-- ==== Sys2Proof/Machine/Sequencer.lean ====
section
/-! DEFINITION. The write-sequencer's operations (spec 43_sequencer.md R190..R201). -/

namespace Sys2Proof.Machine

open Host

/-- A capture is in flight: REQUESTING or STREAMING (43_sequencer.md R190, R200, R213). -/
def inFlight (s : Block) : Bool := decide (s.phase = .requesting ∨ s.phase = .streaming)

/-- CAP_START (43_sequencer.md R190). -/
def execCapStart (ch : Byte) (s : State) : Outcome State Fault Refusal :=
  .next (s.operate fun p b =>
    if inFlight b = true then raiseError .host .illegalState b
    else if ch.toNat < 1 ∨ 4 < ch.toNat then raiseError .host .invalidArgument b
    else match buildCommand p 3 (ch.setWidth 24) with
      | .error e => raiseError .host e b
      | .ok rep => returnData .host rep (startCapture p rep b))

/-- SEND_ACK (43_sequencer.md R191). -/
def execSendAck (st : Byte) (s : State) : Outcome State Fault Refusal :=
  .next (s.operate fun _ b =>
    if b.phase ≠ .requesting then raiseWithState .transport .illegalState b
    else if 1 < st.toNat then raiseWithState .transport .invalidArgument b
    else if st = 0 then returnState .transport { b with txValid := false, phase := .streaming }
    else returnState .transport (failCapture .transportError { b with txValid := false }))

/-- PKT_IN (43_sequencer.md R196). -/
def execPktIn (len : Byte) (r : Report) (s : State) : Outcome State Fault Refusal :=
  .next (s.operate fun p b => deliver p len (classifyReport p b.draws len r) b)

/-- RD_TIMEOUT (43_sequencer.md R199). -/
def execRdTimeout (s : State) : Outcome State Fault Refusal :=
  .next (s.operate fun _ b =>
    if b.phase ≠ .streaming then raiseWithState .transport .illegalState b
    else returnState .transport (failCapture .timedOut b))

/-- XPORT_ERR (43_sequencer.md R200). -/
def execXportErr (s : State) : Outcome State Fault Refusal :=
  .next (s.operate fun _ b =>
    if inFlight b = true then returnState .transport (failCapture .transportError b)
    else raiseWithState .transport .illegalState b)

/-- ABORT (43_sequencer.md R201). -/
def execAbort (s : State) : Outcome State Fault Refusal :=
  .next (s.operate fun _ b => returnState .host (returnToIdle b))

end Sys2Proof.Machine
end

---

PROBLEM STATEMENT: Your response must consist of every line above, reproduced exactly.

REPLY TO THE EXERCISE:
-- ==== Sys2Proof/Machine/Sequencer.lean ====
section
/-! DEFINITION. The write-sequencer's operations (spec 43_sequencer.md R190..R201). -/

namespace Sys2Proof.Machine

open Host

/-- A capture is in flight: REQUESTING or STREAMING (43_sequencer.md R190, R200, R213). -/
def inFlight (s : Block) : Bool := decide (s.phase = .requesting ∨ s.phase = .streaming)

/-- CAP_START (43_sequencer.md R190). -/
def execCapStart (ch : Byte) (s : State) : Outcome State Fault Refusal :=
  .next (s.operate fun p b =>
    if inFlight b = true then raiseError .host .illegalState b
    else if ch.toNat < 1 ∨ 4 < ch.toNat then raiseError .host .invalidArgument b
    else match buildCommand p 3 (ch.setWidth 24) with
      | .error e => raiseError .host e b
      | .ok rep => returnData .host rep (startCapture p rep b))

/-- SEND_ACK (43_sequencer.md R191). -/
def execSendAck (st : Byte) (s : State) : Outcome State Fault Refusal :=
  .next (s.operate fun _ b =>
    if b.phase ≠ .requesting then raiseWithState .transport .illegalState b
    else if 1 < st.toNat then raiseWithState .transport .invalidArgument b
    else if st = 0 then returnState .transport { b with txValid := false, phase := .streaming }
    else returnState .transport (failCapture .transportError { b with txValid := false }))

/-- PKT_IN (43_sequencer.md R196). -/
def execPktIn (len : Byte) (r : Report) (s : State) : Outcome State Fault Refusal :=
  .next (s.operate fun p b => deliver p len (classifyReport p b.draws len r) b)

/-- RD_TIMEOUT (43_sequencer.md R199). -/
def execRdTimeout (s : State) : Outcome State Fault Refusal :=
  .next (s.operate fun _ b =>
    if b.phase ≠ .streaming then raiseWithState .transport .illegalState b
    else returnState .transport (failCapture .timedOut b))

/-- XPORT_ERR (43_sequencer.md R200). -/
def execXportErr (s : State) : Outcome State Fault Refusal :=
  .next (s.operate fun _ b =>
    if inFlight b = true then returnState .transport (failCapture .transportError b)
    else raiseWithState .transport .illegalState b)

/-- ABORT (43_sequencer.md R201). -/
def execAbort (s : State) : Outcome State Fault Refusal :=
  .next (s.operate fun _ b => returnState .host (returnToIdle b))

end Sys2Proof.Machine
end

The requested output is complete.